§ Listed entries:
-- ==== Sys2Proof/Laws/State.lean ====
section
/-! SUPPORT. One lemma per field per update of the state, so that no proof unfolds a record update. -/

namespace Sys2Proof.Machine

/-! `respond` -/

@[simp] theorem respond_w (st : BusStatus) (d : Option Word) (s : State) : (respond st d s).w = s.w := rfl
@[simp] theorem respond_h (st : BusStatus) (d : Option Word) (s : State) : (respond st d s).h = s.h := rfl
@[simp] theorem respond_opa (st : BusStatus) (d : Option Word) (s : State) : (respond st d s).opa = s.opa := rfl
@[simp] theorem respond_opb (st : BusStatus) (d : Option Word) (s : State) : (respond st d s).opb = s.opb := rfl
@[simp] theorem respond_opc (st : BusStatus) (d : Option Word) (s : State) : (respond st d s).opc = s.opc := rfl
@[simp] theorem respond_opi (st : BusStatus) (d : Option Word) (s : State) : (respond st d s).opi = s.opi := rfl
@[simp] theorem respond_res (st : BusStatus) (d : Option Word) (s : State) : (respond st d s).res = s.res := rfl
@[simp] theorem respond_done (st : BusStatus) (d : Option Word) (s : State) : (respond st d s).done = s.done := rfl
@[simp] theorem respond_err (st : BusStatus) (d : Option Word) (s : State) : (respond st d s).err = s.err := rfl
@[simp] theorem respond_ecode (st : BusStatus) (d : Option Word) (s : State) : (respond st d s).ecode = s.ecode := rfl
@[simp] theorem respond_phase (st : BusStatus) (d : Option Word) (s : State) : (respond st d s).phase = s.phase := rfl
@[simp] theorem respond_work (st : BusStatus) (d : Option Word) (s : State) : (respond st d s).work = s.work := rfl
@[simp] theorem respond_roundCounter (st : BusStatus) (d : Option Word) (s : State) : (respond st d s).roundCounter = s.roundCounter := rfl
@[simp] theorem respond_draws (st : BusStatus) (d : Option Word) (s : State) : (respond st d s).draws = s.draws := rfl
@[simp] theorem respond_schedule (st : BusStatus) (d : Option Word) (s : State) : (respond st d s).schedule = s.schedule := rfl
@[simp] theorem respond_resp (st : BusStatus) (d : Option Word) (s : State) : (respond st d s).resp = some ⟨st, d⟩ := rfl

/-! `withSchedule` -/

@[simp] theorem withSchedule_w (es : List Event) (s : State) : (s.withSchedule es).w = s.w := rfl
@[simp] theorem withSchedule_h (es : List Event) (s : State) : (s.withSchedule es).h = s.h := rfl
@[simp] theorem withSchedule_opa (es : List Event) (s : State) : (s.withSchedule es).opa = s.opa := rfl
@[simp] theorem withSchedule_opb (es : List Event) (s : State) : (s.withSchedule es).opb = s.opb := rfl
@[simp] theorem withSchedule_opc (es : List Event) (s : State) : (s.withSchedule es).opc = s.opc := rfl
@[simp] theorem withSchedule_opi (es : List Event) (s : State) : (s.withSchedule es).opi = s.opi := rfl
@[simp] theorem withSchedule_res (es : List Event) (s : State) : (s.withSchedule es).res = s.res := rfl
@[simp] theorem withSchedule_done (es : List Event) (s : State) : (s.withSchedule es).done = s.done := rfl
@[simp] theorem withSchedule_err (es : List Event) (s : State) : (s.withSchedule es).err = s.err := rfl
@[simp] theorem withSchedule_ecode (es : List Event) (s : State) : (s.withSchedule es).ecode = s.ecode := rfl
@[simp] theorem withSchedule_phase (es : List Event) (s : State) : (s.withSchedule es).phase = s.phase := rfl
@[simp] theorem withSchedule_work (es : List Event) (s : State) : (s.withSchedule es).work = s.work := rfl
@[simp] theorem withSchedule_roundCounter (es : List Event) (s : State) : (s.withSchedule es).roundCounter = s.roundCounter := rfl
@[simp] theorem withSchedule_draws (es : List Event) (s : State) : (s.withSchedule es).draws = s.draws := rfl
@[simp] theorem withSchedule_schedule (es : List Event) (s : State) : (s.withSchedule es).schedule = es := rfl
@[simp] theorem withSchedule_resp (es : List Event) (s : State) : (s.withSchedule es).resp = s.resp := rfl

/-! `accept` -/

@[simp] theorem accept_w (op : PendOp) (s : State) : (accept op s).w = s.w := rfl
@[simp] theorem accept_h (op : PendOp) (s : State) : (accept op s).h = s.h := rfl
@[simp] theorem accept_opa (op : PendOp) (s : State) : (accept op s).opa = s.opa := rfl
@[simp] theorem accept_opb (op : PendOp) (s : State) : (accept op s).opb = s.opb := rfl
@[simp] theorem accept_opc (op : PendOp) (s : State) : (accept op s).opc = s.opc := rfl
@[simp] theorem accept_opi (op : PendOp) (s : State) : (accept op s).opi = s.opi := rfl
@[simp] theorem accept_res (op : PendOp) (s : State) : (accept op s).res = s.res := rfl
@[simp] theorem accept_done (op : PendOp) (s : State) : (accept op s).done = false := rfl
@[simp] theorem accept_err (op : PendOp) (s : State) : (accept op s).err = s.err := rfl
@[simp] theorem accept_ecode (op : PendOp) (s : State) : (accept op s).ecode = s.ecode := rfl
@[simp] theorem accept_phase (op : PendOp) (s : State) : (accept op s).phase = .busy op := rfl
@[simp] theorem accept_work (op : PendOp) (s : State) : (accept op s).work = s.work := rfl
@[simp] theorem accept_roundCounter (op : PendOp) (s : State) : (accept op s).roundCounter = s.roundCounter := rfl
@[simp] theorem accept_draws (op : PendOp) (s : State) : (accept op s).draws = s.draws := rfl
@[simp] theorem accept_schedule (op : PendOp) (s : State) : (accept op s).schedule = s.schedule := rfl
@[simp] theorem accept_resp (op : PendOp) (s : State) : (accept op s).resp = s.resp := rfl

/-! `finish` -/

@[simp] theorem finish_w (s : State) : (finish s).w = s.w := rfl
@[simp] theorem finish_h (s : State) : (finish s).h = s.h := rfl
@[simp] theorem finish_opa (s : State) : (finish s).opa = s.opa := rfl
@[simp] theorem finish_opb (s : State) : (finish s).opb = s.opb := rfl
@[simp] theorem finish_opc (s : State) : (finish s).opc = s.opc := rfl
@[simp] theorem finish_opi (s : State) : (finish s).opi = s.opi := rfl
@[simp] theorem finish_res (s : State) : (finish s).res = s.res := rfl
@[simp] theorem finish_done (s : State) : (finish s).done = true := rfl
@[simp] theorem finish_err (s : State) : (finish s).err = s.err := rfl
@[simp] theorem finish_ecode (s : State) : (finish s).ecode = s.ecode := rfl
@[simp] theorem finish_phase (s : State) : (finish s).phase = .idle := rfl
@[simp] theorem finish_work (s : State) : (finish s).work = s.work := rfl
@[simp] theorem finish_roundCounter (s : State) : (finish s).roundCounter = s.roundCounter := rfl
@[simp] theorem finish_draws (s : State) : (finish s).draws = s.draws := rfl
@[simp] theorem finish_schedule (s : State) : (finish s).schedule = s.schedule := rfl
@[simp] theorem finish_resp (s : State) : (finish s).resp = s.resp := rfl

/-! `finishRes` -/

@[simp] theorem finishRes_w (v : Word) (s : State) : (finishRes v s).w = s.w := rfl
@[simp] theorem finishRes_h (v : Word) (s : State) : (finishRes v s).h = s.h := rfl
@[simp] theorem finishRes_opa (v : Word) (s : State) : (finishRes v s).opa = s.opa := rfl
@[simp] theorem finishRes_opb (v : Word) (s : State) : (finishRes v s).opb = s.opb := rfl
@[simp] theorem finishRes_opc (v : Word) (s : State) : (finishRes v s).opc = s.opc := rfl
@[simp] theorem finishRes_opi (v : Word) (s : State) : (finishRes v s).opi = s.opi := rfl
@[simp] theorem finishRes_res (v : Word) (s : State) : (finishRes v s).res = v := rfl
@[simp] theorem finishRes_done (v : Word) (s : State) : (finishRes v s).done = true := rfl
@[simp] theorem finishRes_err (v : Word) (s : State) : (finishRes v s).err = s.err := rfl
@[simp] theorem finishRes_ecode (v : Word) (s : State) : (finishRes v s).ecode = s.ecode := rfl
@[simp] theorem finishRes_phase (v : Word) (s : State) : (finishRes v s).phase = .idle := rfl
@[simp] theorem finishRes_work (v : Word) (s : State) : (finishRes v s).work = s.work := rfl
@[simp] theorem finishRes_roundCounter (v : Word) (s : State) : (finishRes v s).roundCounter = s.roundCounter := rfl
@[simp] theorem finishRes_draws (v : Word) (s : State) : (finishRes v s).draws = s.draws := rfl
@[simp] theorem finishRes_schedule (v : Word) (s : State) : (finishRes v s).schedule = s.schedule := rfl
@[simp] theorem finishRes_resp (v : Word) (s : State) : (finishRes v s).resp = s.resp := rfl

/-! `finishState` -/

@[simp] theorem finishState_w (v : Vector Word 5) (s : State) : (finishState v s).w = s.w := rfl
@[simp] theorem finishState_h (v : Vector Word 5) (s : State) : (finishState v s).h = v := rfl
@[simp] theorem finishState_opa (v : Vector Word 5) (s : State) : (finishState v s).opa = s.opa := rfl
@[simp] theorem finishState_opb (v : Vector Word 5) (s : State) : (finishState v s).opb = s.opb := rfl
@[simp] theorem finishState_opc (v : Vector Word 5) (s : State) : (finishState v s).opc = s.opc := rfl
@[simp] theorem finishState_opi (v : Vector Word 5) (s : State) : (finishState v s).opi = s.opi := rfl
@[simp] theorem finishState_res (v : Vector Word 5) (s : State) : (finishState v s).res = s.res := rfl
@[simp] theorem finishState_done (v : Vector Word 5) (s : State) : (finishState v s).done = true := rfl
@[simp] theorem finishState_err (v : Vector Word 5) (s : State) : (finishState v s).err = s.err := rfl
@[simp] theorem finishState_ecode (v : Vector Word 5) (s : State) : (finishState v s).ecode = s.ecode := rfl
@[simp] theorem finishState_phase (v : Vector Word 5) (s : State) : (finishState v s).phase = .idle := rfl
@[simp] theorem finishState_work (v : Vector Word 5) (s : State) : (finishState v s).work = s.work := rfl
@[simp] theorem finishState_roundCounter (v : Vector Word 5) (s : State) : (finishState v s).roundCounter = s.roundCounter := rfl
@[simp] theorem finishState_draws (v : Vector Word 5) (s : State) : (finishState v s).draws = s.draws := rfl
@[simp] theorem finishState_schedule (v : Vector Word 5) (s : State) : (finishState v s).schedule = s.schedule := rfl
@[simp] theorem finishState_resp (v : Vector Word 5) (s : State) : (finishState v s).resp = s.resp := rfl

/-! `advanceRound` -/

@[simp] theorem advanceRound_w (i : Fin 80) (s : State) : (advanceRound i s).w = s.w := rfl
@[simp] theorem advanceRound_h (i : Fin 80) (s : State) : (advanceRound i s).h = s.h := rfl
@[simp] theorem advanceRound_opa (i : Fin 80) (s : State) : (advanceRound i s).opa = s.opa := rfl
@[simp] theorem advanceRound_opb (i : Fin 80) (s : State) : (advanceRound i s).opb = s.opb := rfl
@[simp] theorem advanceRound_opc (i : Fin 80) (s : State) : (advanceRound i s).opc = s.opc := rfl
@[simp] theorem advanceRound_opi (i : Fin 80) (s : State) : (advanceRound i s).opi = s.opi := rfl
@[simp] theorem advanceRound_res (i : Fin 80) (s : State) : (advanceRound i s).res = s.res := rfl
@[simp] theorem advanceRound_done (i : Fin 80) (s : State) : (advanceRound i s).done = s.done := rfl
@[simp] theorem advanceRound_err (i : Fin 80) (s : State) : (advanceRound i s).err = s.err := rfl
@[simp] theorem advanceRound_ecode (i : Fin 80) (s : State) : (advanceRound i s).ecode = s.ecode := rfl
@[simp] theorem advanceRound_phase (i : Fin 80) (s : State) : (advanceRound i s).phase = s.phase := rfl
@[simp] theorem advanceRound_work (i : Fin 80) (s : State) : (advanceRound i s).work = roundOf i s.work s.w[i] := rfl
@[simp] theorem advanceRound_roundCounter (i : Fin 80) (s : State) : (advanceRound i s).roundCounter = s.roundCounter + 1 := rfl
@[simp] theorem advanceRound_draws (i : Fin 80) (s : State) : (advanceRound i s).draws = s.draws := rfl
@[simp] theorem advanceRound_schedule (i : Fin 80) (s : State) : (advanceRound i s).schedule = s.schedule := rfl
@[simp] theorem advanceRound_resp (i : Fin 80) (s : State) : (advanceRound i s).resp = s.resp := rfl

§ Activity:
Above are some records; copy exactly the lines from the one with "d s).opa = s.opa := rfl" through the one with "d s).res = s.res := rfl", both included, and no others.

§ Solution for this problem:
@[simp] theorem respond_opa (st : BusStatus) (d : Option Word) (s : State) : (respond st d s).opa = s.opa := rfl
@[simp] theorem respond_opb (st : BusStatus) (d : Option Word) (s : State) : (respond st d s).opb = s.opb := rfl
@[simp] theorem respond_opc (st : BusStatus) (d : Option Word) (s : State) : (respond st d s).opc = s.opc := rfl
@[simp] theorem respond_opi (st : BusStatus) (d : Option Word) (s : State) : (respond st d s).opi = s.opi := rfl
@[simp] theorem respond_res (st : BusStatus) (d : Option Word) (s : State) : (respond st d s).res = s.res := rfl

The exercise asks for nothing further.